Erpegowe podsumowanie 2007: Neuroshima

Autor: Karczmarz

Miniony rok był dla fanów Neuroshimy wyjątkowo ciężki. Na sklepowe półki trafił tylko jeden dodatek: Mistrz Gry^2 oraz wydana pod koniec roku antologia Czerwone Oko, zawierająca osiem opowiadań osadzonych w realiach Zasranych Stanów Ameryki. Pocieszać się można wznowieniem druku podręcznika głównego. Wydawnictwo zachęca do kupna nie tylko starą sprawdzoną treścią, ale i dodatkowym krążkiem pełnym bonusów.
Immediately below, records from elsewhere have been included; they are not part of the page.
-- ==== Sys2Proof/Laws/PerInstr.lean ====
section
/-! SUPPORT. Statements about every instruction as syntax, made constructor by constructor. -/

namespace Sys2Proof.Laws.EncodedLength

/-- The length a decoder tells from the instruction word (R98) is the length of the form that was encoded. -/
def Statement (i : Instr) : Prop := i.wellFormed = true → isLongWord (encodeWord i) = i.isLong

/-- The rule of R98 on the five fields. -/
theorem isLongWord_packFields (f : Fields) :
    isLongWord (packFields f) = (f.m && f.opcode.hasLong && f.source == longMarker f.opcode) := by
  simp [isLongWord, modeBit_packFields, opcodeOf_packFields, sourceField_packFields]

/-- A register form is two bytes long. -/
theorem of_register (i : Instr) (hm : i.fields.m = false) (hl : i.isLong = false) : Statement i := by
  intro _
  simp [encodeWord, isLongWord_packFields, hm, hl]

/-- A form of an opcode without a long form is two bytes long. -/
theorem of_noLong (i : Instr) (ho : i.fields.opcode.hasLong = false) (hl : i.isLong = false) : Statement i := by
  intro _
  simp [encodeWord, isLongWord_packFields, ho, hl]

/-- A form with the long marker of its opcode is four bytes long. -/
theorem of_long (i : Instr) (hm : i.fields.m = true) (ho : i.fields.opcode.hasLong = true)
    (hs : i.fields.source = longMarker i.fields.opcode) (hl : i.isLong = true) : Statement i := by
  intro _
  simp [encodeWord, isLongWord_packFields, hm, ho, hs, hl]

/-- A form whose source field is not the long marker is two bytes long. -/
theorem of_notMarker (i : Instr) (hs : i.wellFormed = (i.fields.source != longMarker i.fields.opcode))
    (hl : i.isLong = false) : Statement i := by
  intro hw
  rw [hs] at hw
  have hne : (i.fields.source == longMarker i.fields.opcode) = false := by
    simpa [bne] using hw
  simp [encodeWord, isLongWord_packFields, hne, hl]

theorem ldReg (cond : Cond) (rd rs : Reg) : Statement (.ldReg cond rd rs) := of_register _ rfl rfl
theorem ldShort (cond : Cond) (rd : Reg) (imm : BitVec 3) : Statement (.ldShort cond rd imm) := of_notMarker _ rfl rfl
theorem ldLong (cond : Cond) (rd : Reg) : Statement (.ldLong cond rd) := of_long _ rfl rfl rfl rfl
theorem ldiReg (cond : Cond) (rd rs : Reg) : Statement (.ldiReg cond rd rs) := of_register _ rfl rfl
theorem ldiLong (cond : Cond) (rd : Reg) : Statement (.ldiLong cond rd) := of_long _ rfl rfl rfl rfl
theorem ldiReserved (cond : Cond) (rd : Reg) (src : BitVec 3) : Statement (.ldiReserved cond rd src) := of_notMarker _ rfl rfl
theorem stiByte (cond : Cond) (rd rs : Reg) : Statement (.stiByte cond rd rs) := of_register _ rfl rfl
theorem stiWord (cond : Cond) (rd rs : Reg) : Statement (.stiWord cond rd rs) := of_noLong _ rfl rfl
theorem negReg (cond : Cond) (rd rs : Reg) : Statement (.negReg cond rd rs) := of_register _ rfl rfl
theorem negShort (cond : Cond) (rd : Reg) (imm : BitVec 3) : Statement (.negShort cond rd imm) := of_notMarker _ rfl rfl
theorem negLong (cond : Cond) (rd : Reg) : Statement (.negLong cond rd) := of_long _ rfl rfl rfl rfl
theorem sexReg (cond : Cond) (rd rs : Reg) : Statement (.sexReg cond rd rs) := of_register _ rfl rfl
theorem sexShort (cond : Cond) (rd : Reg) (imm : BitVec 3) : Statement (.sexShort cond rd imm) := of_notMarker _ rfl rfl
theorem sexLong (cond : Cond) (rd : Reg) : Statement (.sexLong cond rd) := of_long _ rfl rfl rfl rfl
theorem offsReg (cond : Cond) (rd rs : Reg) : Statement (.offsReg cond rd rs) := of_register _ rfl rfl
theorem offsShort (cond : Cond) (rd : Reg) (imm : BitVec 3) : Statement (.offsShort cond rd imm) := of_notMarker _ rfl rfl
theorem offsLong (cond : Cond) (rd : Reg) : Statement (.offsLong cond rd) := of_long _ rfl rfl rfl rfl
theorem cmpReg (cond : Cond) (rd rs : Reg) : Statement (.cmpReg cond rd rs) := of_register _ rfl rfl
theorem cmpShort (cond : Cond) (rd : Reg) (imm : BitVec 3) : Statement (.cmpShort cond rd imm) := of_notMarker _ rfl rfl
theorem cmpLong (cond : Cond) (rd : Reg) : Statement (.cmpLong cond rd) := of_long _ rfl rfl rfl rfl
theorem xcg (cond : Cond) (rd rs : Reg) : Statement (.xcg cond rd rs) := of_register _ rfl rfl
theorem xcgReserved (cond : Cond) (rd : Reg) (src : BitVec 3) : Statement (.xcgReserved cond rd src) := of_noLong _ rfl rfl
theorem clzReg (cond : Cond) (rd rs : Reg) : Statement (.clzReg cond rd rs) := of_register _ rfl rfl
theorem clzShort (cond : Cond) (rd : Reg) (imm : BitVec 3) : Statement (.clzShort cond rd imm) := of_notMarker _ rfl rfl
theorem clzLong (cond : Cond) (rd : Reg) : Statement (.clzLong cond rd) := of_long _ rfl rfl rfl rfl
theorem ctzReg (cond : Cond) (rd rs : Reg) : Statement (.ctzReg cond rd rs) := of_register _ rfl rfl
theorem ctzShort (cond : Cond) (rd : Reg) (imm : BitVec 3) : Statement (.ctzShort cond rd imm) := of_notMarker _ rfl rfl
theorem ctzLong (cond : Cond) (rd : Reg) : Statement (.ctzLong cond rd) := of_long _ rfl rfl rfl rfl
theorem cbsReg (cond : Cond) (rd rs : Reg) : Statement (.cbsReg cond rd rs) := of_register _ rfl rfl
theorem cbsShort (cond : Cond) (rd : Reg) (imm : BitVec 3) : Statement (.cbsShort cond rd imm) := of_notMarker _ rfl rfl
theorem cbsLong (cond : Cond) (rd : Reg) : Statement (.cbsLong cond rd) := of_long _ rfl rfl rfl rfl
theorem flgReg (cond : Cond) (rd rs : Reg) : Statement (.flgReg cond rd rs) := of_register _ rfl rfl
theorem flgLong (cond : Cond) (rd : Reg) : Statement (.flgLong cond rd) := of_long _ rfl rfl rfl rfl
theorem flgReserved (cond : Cond) (rd : Reg) (src : BitVec 3) : Statement (.flgReserved cond rd src) := of_notMarker _ rfl rfl
theorem push (cond : Cond) (rs : Reg) : Statement (.push cond rs) := of_register _ rfl rfl
theorem pushReserved (cond : Cond) (rd : Reg) (src : BitVec 3) : Statement (.pushReserved cond rd src) := of_noLong _ rfl rfl
theorem pop (cond : Cond) (rd : Reg) : Statement (.pop cond rd) := of_register _ rfl rfl
theorem popReserved (cond : Cond) (rd : Reg) (src : BitVec 3) : Statement (.popReserved cond rd src) := of_noLong _ rfl rfl
theorem jReg (cond : Cond) (rs : Reg) : Statement (.jReg cond rs) := of_register _ rfl rfl
theorem jLong (cond : Cond) : Statement (.jLong cond) := of_long _ rfl rfl rfl rfl
theorem jReserved (cond : Cond) (rd : Reg) (src : BitVec 3) : Statement (.jReserved cond rd src) := of_notMarker _ rfl rfl
theorem callReg (cond : Cond) (rs : Reg) : Statement (.callReg cond rs) := of_register _ rfl rfl
theorem callLong (cond : Cond) : Statement (.callLong cond) := of_long _ rfl rfl rfl rfl
theorem callReserved (cond : Cond) (rd : Reg) (src : BitVec 3) : Statement (.callReserved cond rd src) := of_notMarker _ rfl rfl
theorem andReg (cond : Cond) (rd rs : Reg) : Statement (.andReg cond rd rs) := of_register _ rfl rfl
theorem andShort (cond : Cond) (rd : Reg) (imm : BitVec 3) : Statement (.andShort cond rd imm) := of_notMarker _ rfl rfl
theorem andLong (cond : Cond) (rd : Reg) : Statement (.andLong cond rd) := of_long _ rfl rfl rfl rfl
theorem orReg (cond : Cond) (rd rs : Reg) : Statement (.orReg cond rd rs) := of_register _ rfl rfl
theorem orShort (cond : Cond) (rd : Reg) (imm : BitVec 3) : Statement (.orShort cond rd imm) := of_notMarker _ rfl rfl
theorem orLong (cond : Cond) (rd : Reg) : Statement (.orLong cond rd) := of_long _ rfl rfl rfl rfl
theorem xorReg (cond : Cond) (rd rs : Reg) : Statement (.xorReg cond rd rs) := of_register _ rfl rfl
theorem xorShort (cond : Cond) (rd : Reg) (imm : BitVec 3) : Statement (.xorShort cond rd imm) := of_notMarker _ rfl rfl
theorem xorLong (cond : Cond) (rd : Reg) : Statement (.xorLong cond rd) := of_long _ rfl rfl rfl rfl
theorem notReg (cond : Cond) (rd rs : Reg) : Statement (.notReg cond rd rs) := of_register _ rfl rfl
theorem notShort (cond : Cond) (rd : Reg) (imm : BitVec 3) : Statement (.notShort cond rd imm) := of_notMarker _ rfl rfl
theorem notLong (cond : Cond) (rd : Reg) : Statement (.notLong cond rd) := of_long _ rfl rfl rfl rfl
theorem addReg (cond : Cond) (rd rs : Reg) : Statement (.addReg cond rd rs) := of_register _ rfl rfl
theorem addShort (cond : Cond) (rd : Reg) (imm : BitVec 3) : Statement (.addShort cond rd imm) := of_notMarker _ rfl rfl
theorem addLong (cond : Cond) (rd : Reg) : Statement (.addLong cond rd) := of_long _ rfl rfl rfl rfl
theorem adcReg (cond : Cond) (rd rs : Reg) : Statement (.adcReg cond rd rs) := of_register _ rfl rfl
theorem adcShort (cond : Cond) (rd : Reg) (imm : BitVec 3) : Statement (.adcShort cond rd imm) := of_notMarker _ rfl rfl
theorem adcLong (cond : Cond) (rd : Reg) : Statement (.adcLong cond rd) := of_long _ rfl rfl rfl rfl
theorem subReg (cond : Cond) (rd rs : Reg) : Statement (.subReg cond rd rs) := of_register _ rfl rfl
theorem subShort (cond : Cond) (rd : Reg) (imm : BitVec 3) : Statement (.subShort cond rd imm) := of_notMarker _ rfl rfl
theorem subLong (cond : Cond) (rd : Reg) : Statement (.subLong cond rd) := of_long _ rfl rfl rfl rfl
theorem sbcReg (cond : Cond) (rd rs : Reg) : Statement (.sbcReg cond rd rs) := of_register _ rfl rfl
theorem sbcShort (cond : Cond) (rd : Reg) (imm : BitVec 3) : Statement (.sbcShort cond rd imm) := of_notMarker _ rfl rfl
theorem sbcLong (cond : Cond) (rd : Reg) : Statement (.sbcLong cond rd) := of_long _ rfl rfl rfl rfl
theorem rorReg (cond : Cond) (rd rs : Reg) : Statement (.rorReg cond rd rs) := of_register _ rfl rfl
theorem rorShort (cond : Cond) (rd : Reg) (imm : BitVec 3) : Statement (.rorShort cond rd imm) := of_notMarker _ rfl rfl
theorem rorLong (cond : Cond) (rd : Reg) : Statement (.rorLong cond rd) := of_long _ rfl rfl rfl rfl
theorem rolReg (cond : Cond) (rd rs : Reg) : Statement (.rolReg cond rd rs) := of_register _ rfl rfl
theorem rolShort (cond : Cond) (rd : Reg) (imm : BitVec 3) : Statement (.rolShort cond rd imm) := of_notMarker _ rfl rfl
theorem rolLong (cond : Cond) (rd : Reg) : Statement (.rolLong cond rd) := of_long _ rfl rfl rfl rfl
theorem rrcReg (cond : Cond) (rd rs : Reg) : Statement (.rrcReg cond rd rs) := of_register _ rfl rfl
theorem rrcShort (cond : Cond) (rd : Reg) (imm : BitVec 3) : Statement (.rrcShort cond rd imm) := of_notMarker _ rfl rfl
theorem rrcLong (cond : Cond) (rd : Reg) : Statement (.rrcLong cond rd) := of_long _ rfl rfl rfl rfl
theorem rlcReg (cond : Cond) (rd rs : Reg) : Statement (.rlcReg cond rd rs) := of_register _ rfl rfl
theorem rlcShort (cond : Cond) (rd : Reg) (imm : BitVec 3) : Statement (.rlcShort cond rd imm) := of_notMarker _ rfl rfl
theorem rlcLong (cond : Cond) (rd : Reg) : Statement (.rlcLong cond rd) := of_long _ rfl rfl rfl rfl
theorem lsrReg (cond : Cond) (rd rs : Reg) : Statement (.lsrReg cond rd rs) := of_register _ rfl rfl
theorem lsrShort (cond : Cond) (rd : Reg) (imm : BitVec 3) : Statement (.lsrShort cond rd imm) := of_notMarker _ rfl rfl
theorem lsrLong (cond : Cond) (rd : Reg) : Statement (.lsrLong cond rd) := of_long _ rfl rfl rfl rfl
theorem lslReg (cond : Cond) (rd rs : Reg) : Statement (.lslReg cond rd rs) := of_register _ rfl rfl
theorem lslShort (cond : Cond) (rd : Reg) (imm : BitVec 3) : Statement (.lslShort cond rd imm) := of_notMarker _ rfl rfl
theorem lslLong (cond : Cond) (rd : Reg) : Statement (.lslLong cond rd) := of_long _ rfl rfl rfl rfl
theorem asrReg (cond : Cond) (rd rs : Reg) : Statement (.asrReg cond rd rs) := of_register _ rfl rfl
theorem asrShort (cond : Cond) (rd : Reg) (imm : BitVec 3) : Statement (.asrShort cond rd imm) := of_notMarker _ rfl rfl
theorem asrLong (cond : Cond) (rd : Reg) : Statement (.asrLong cond rd) := of_long _ rfl rfl rfl rfl
theorem ret (cond : Cond) : Statement (.ret cond) := of_register _ rfl rfl
theorem retReserved (cond : Cond) (rd : Reg) (src : BitVec 3) : Statement (.retReserved cond rd src) := of_noLong _ rfl rfl

end Sys2Proof.Laws.EncodedLength
end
Marne to jednak pocieszenie, dlatego nie dziwi wzmożona aktywność fanowska, dzięki której choć częściowo możemy zaspokoić swój NeuroGłód.

Ukazanie się w kwietniu długo wyczekiwanego dodatku Hi-Tech, dawało nadzieję na silny ruch fanowskiej sceny NS i nie były to nadzieje płonne. W połowie sierpnia ruszył serwis Crossroads - stworzony w oparciu o działające od 2004 roku forum o tej samej nazwie – który dość szybko zyskał niezwykłą popularność. Jednym ze sztandarowych projektów tego serwisu jest Cthulhushima, objęta oficjalnym patronatem wydawnictwa. Również w wakacje reaktywowany został serwis NS Center, poświęcony szeroko pojętej twórczości fanowskiej związanej z Neuroshimą. Październik był kolejnym owocnym miesiącem fanów: wystartowała NeuroKoncepcja - konkurs, w którym uczestnicy opisują swoje pomysły na podany odgórnie temat (do tej pory miały miejsce trzy odsłony) oraz światło dzienne ujrzał pierwszy w Polsce serwis poświęcony wyłącznie Neuroshimie HEX. Ponadto pod choinkę dostaliśmy Szczura, pierwszy tak solidny professionbook, przygotowany przez Malkava. Warto zaznaczyć, że także Polter dorzucił do fanowskiej twórczości NS swoją cegiełkę publikując Neuroshime Reloaded #1.

Duża część fanowskich projektów została zrealizowana, jednak wielu pozostałych tym razem się nie doczekaliśmy. Tak oto 2007 rok minął na pracach nad Łowcą, Neuroshimą Survival, Sargem oraz wieloma innymi napoczętymi a nadal nieskończonymi projektami. Warto wspomnieć, że do tego ostatniego pojawiły się już dwie niezwykle ciekawe części, choć na całość pozostanie nam jeszcze poczekać.

Mimo nielicznych oficjalnych dodatków NS trzyma się dzielnie - głównie dzięki fanom. Jednak i tutaj mieliśmy do czynienia z jednym sporym rozczarowaniem. Mowa o Morycu2, drugiej edycji konkursu na najlepszy scenariusz do Neuroshimy. Słaba reklama, olewczy stosunek organizatorów do twórców, a w końcu brak rozstrzygnięcia – wszystko to czyni z Moryca2 największą fanowską porażką minionego roku.

Na koniec warto wspomnieć o antykonwencie Tornado. Impreza poświęcona całkowicie postapokalipsie odbyła się już po raz piąty i jest jedną z najlepiej ocenianych imprez fantastycznych 2007 roku.

Jak widać internetowa scena NS tętni życiem pozwalając nasycić pragnienie w oczekiwaniu na kolejne oficjalne produkty z fabryki Portalu. A tych w 2008 nie powinno zabraknąć. Na horyzoncie już widać kolejne, znakomite projekty skierowane do fanów apokalipsy, z Rzeczpospolitą Odrodzoną na czele.